On February 18, 2009, we announced the initiation of a Phase 2 clinical trial of an orally administered niacin receptor agonist drug candidate being developed by Merck & Co., Inc., under its collaboration with us to treat atherosclerosis. Agonists of the niacin receptor have the potential to regulate plasma lipid profiles, including HDL, or the good cholesterol, similar to the therapeutic action of niacin. The initiation of this trial does not trigger a milestone payment.
The Phase 2 clinical trial is a randomized, double-blind, placebo-controlled study evaluating the safety, tolerability, as well as potential efficacy, of the niacin receptor agonist in patients with dyslipidemia.

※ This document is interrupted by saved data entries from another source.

/-- The progress of a tier moves by what a STREAM takes to send (sp. 14 R415). -/
def moveProgress (s : State) (t adv : Nat) : State :=
  match s.secure.image with
  | none => s
  | some i => { s with secure := { s.secure with image := some (setSent i t (imgSent i t + adv)) } }

/-- What a STREAM took has not all been sent well: the tier goes on from where that STREAM began (sp. 14 Tables 14-7, 14-12). -/
def streamBack (s : State) (d : Die) (n : Fin 128) (r : Running) : State :=
  let t := bits (chan s d n).actDesc.toNat 324 323
  match s.secure.image with
  | none => s
  | some i =>
    if r.opcode = 0x62 ∧ r.send.adv ≠ 0 then { s with secure := { s.secure with image := some (setSent i t (min (imgSent i t) r.send.base)) } }
    else s

/-- A transfer's DONE has come for the channel's cue (sp. 11 R340, R341): the record and completion, or the halt with the values that
DONE reports. For a streamed image more than one may be awaited. Once firing has stopped the cue is abandoned (sp. 02 R493). -/
def sendDone (s : State) (d : Die) (n : Fin 128) (b : DoneBody) : State :=
  match (unit s (chanUnit d n)).running with
  | none => s
  | some r =>
    if r.halted ∨ r.send.todo = 0 ∨ stopNow s then s
    else if b.status = 3 then
      haltChannel (streamBack s d n r) d n r.cue r.recAt ⟨b.cause.toNat, b.failDir, b.failAddr.toNat⟩ (r.send.bytes + b.bytes.toNat) r.send.flits
        (r.send.hits + b.fenceHits.toNat)
    else
      let q := { r.send with todo := r.send.todo - 1, hits := r.send.hits + b.fenceHits.toNat,
                             bytes := r.send.bytes + b.bytes.toNat, status := max r.send.status (b01 (decide (b.status = 1))) }
      if q.todo = 0 then
        let s1 := if q.status = 0 then s else streamBack s d n r
        dmaDone s1 d n r (dmaRecord q.bytes q.flits q.hits q.status 0) q.bytes s1.now
      else setRun s d n { r with send := q }

/-! ## Securing streams (sp. 14 R412-R417) -/

/-- Fields of a SNAPSHOT descriptor (sp. 14 Table 14-5). -/
def snLength (w : Nat) : Nat := bits w 383 344
def snSection (w : Nat) : Nat := bits w 343 336
def snKind (w : Nat) : Nat := bits w 326 325
def snTier (w : Nat) : Nat := bits w 324 323
def snPort (w : Nat) : PortNo := Fin.ofNat 6 (bits w 322 320)

/-- The valid state region in which a local range lies as the plan addresses it, and the offset there (sp. 14 R413, R414). -/
def sectionRegion (s : State) (a n : Nat) : Option (Nat × Nat) :=
  s.cfg.regions.findSome? (fun e =>
    let b := bits e.2.toNat 127 112 * 2 ^ 24
    if entryBit e.2 79 && decide (b ≤ a ∧ a + n ≤ b + bits e.2.toNat 95 80 * 2 ^ 24) then some (e.1, a - b) else none)

/-- The transfers of a FREEZE: one row of LENGTH bytes. -/
def freezeMoves (w : Nat) : List Move :=
  copyMoves { src := bits w 511 448, dst := bits w 447 384, rowBytes := snLength w, rows := 1, srcStride := 0, dstStride := 0,
              doneOff := 0 }

/-- A FREEZE starts (sp. 14 R413): it copies its section in a step that freezes; a source outside one valid state region discards
the image. -/
def freezeAct (d : Die) (n : Fin 128) (s : State) (p : Pending) (w c : Nat) : State :=
  let l := if s.step.freezes then freezeMoves w else []
  let j := beginRun s d n (dmaRun d c p 0x62 w l (moveSources l) (moveDests l))
  let t := j.1
  let s1 := if t.step.freezes ∧ (sectionRegion t (localOf (bits w 511 448)) (snLength w)).isNone then
    (if t.secure.st = .freezing then discardImage t 2 else t) else t
  setRun s1 d n j.2

def execFreeze (die : Die) (n : Fin 128) (s : State) : Result :=
  .next (startDma s die n 0x62 (fun w => snKind w = 0) (freezeAct die n))

/-- The section is recorded in the image being frozen; when every section is, the image is held (sp. 14 R413, R417). -/
def recordSection (s : State) (w crc status : Nat) : State :=
  match s.secure.image with
  | none => s
  | some i =>
    if s.secure.st ≠ .freezing then s
    else if status ≠ 0 then discardImage s 1
    else
      match sectionRegion s (localOf (bits w 511 448)) (snLength w) with
      | none => s
      | some (k, off) =>
        let i' := { i with done := i.done ++ [{ num := snSection w, region := k, off := off, len := snLength w,
                                                crc := BitVec.ofNat 32 crc, addr := localOf (bits w 447 384) }] }
        { s with secure := { s.secure with image := some i', st := if i'.done.length = i'.sections then .held else .freezing } }

/-- A FREEZE completes (sp. 14 R413): with its copy and the CRC of what it read, or empty in the fourth cycle after its first action. -/
def finishFreeze (s : State) (d : Die) (n : Fin 128) (r : Running) (w : Nat) (parity : List Detect) : State :=
  if r.moves.isEmpty then dmaDone s d n r (dmaRecord 0 0 0 0 0) 0 (r.startedAt + 8)
  else if (r.moves.findSome? (moveFault s)).isSome then s
  else
    let m := moveAll (traceWait s (chanUnit d n) r) d n r parity
    let t := if (spoilt r).isEmpty then s else m.st
    let l := if (spoilt r).isEmpty then moveSources r.moves else moveDests r.moves
    let crc := crc32c ((l.map (fun x => load t x.1 x.2)).flatten)
    recordSection (dmaDone m.st d n r (dmaRecord (moveBytes r.moves) r.moves.length m.hits (b01 m.det) 0) (moveBytes r.moves) m.st.now)
      w crc (b01 m.det)

/-! ### The image (sp. 14 R414) -/

/-- The sections in SECTION order. -/
def imgSections (i : Image) : List ImgSection := i.done.mergeSort (fun a b => decide (a.num ≤ b.num))

/-- The bytes of the header, its entries and their padding. -/
def imgHead (i : Image) : Nat := 256 * ceilDiv (64 + 32 * i.sections) 256

/-- I: the length of the image. -/
def imgLen (i : Image) : Nat := imgHead i + (i.done.map (·.len)).sum

/-- The sections with their offsets in the image, from offset `o`. -/
def imgPlaces : Nat → List ImgSection → List (Nat × ImgSection)
  | _, [] => []
  | o, x :: r => (o, x) :: imgPlaces (o + x.len) r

Certain statements in this Form 8-K are forward-looking statements that involve a number of risks and uncertainties. Such forward-looking statements include statements about the development, therapeutic indication, efficacy and potential of a niacin receptor agonist in a Phase 2 clinical trial under our collaboration with Merck; the therapeutic and other potential of niacin receptor agonists; and the protocol, design, scope, enrollment and other aspects of such trial. For such statements, we claim the protection of the Private Securities Litigation Reform Act of 1995. Actual events or results may differ materially from our expectations. Factors that could cause actual results to differ materially from the forward-looking statements include, but are not limited to, clinical trials and studies may not proceed at the time or in the manner we expect or at all, the results of clinical trials or preclinical studies may not be predictive of future results, the ability to receive regulatory approval for our drug candidates, and our ability to obtain and defend our patents. Additional factors that could cause actual results to differ materially from those stated or implied by our forward-looking statements are disclosed in our filings with the Securities and Exchange Commission. These forward-looking statements represent our judgment as of the time of the filing of this Form 8-K. We disclaim any intent or obligation to update these forward-looking statements, other than as may be required under applicable law.
Pursuant to the requirements of the Securities Exchange Act of 1934, the registrant has duly caused this report to be signed on its behalf by the undersigned hereunto duly authorized.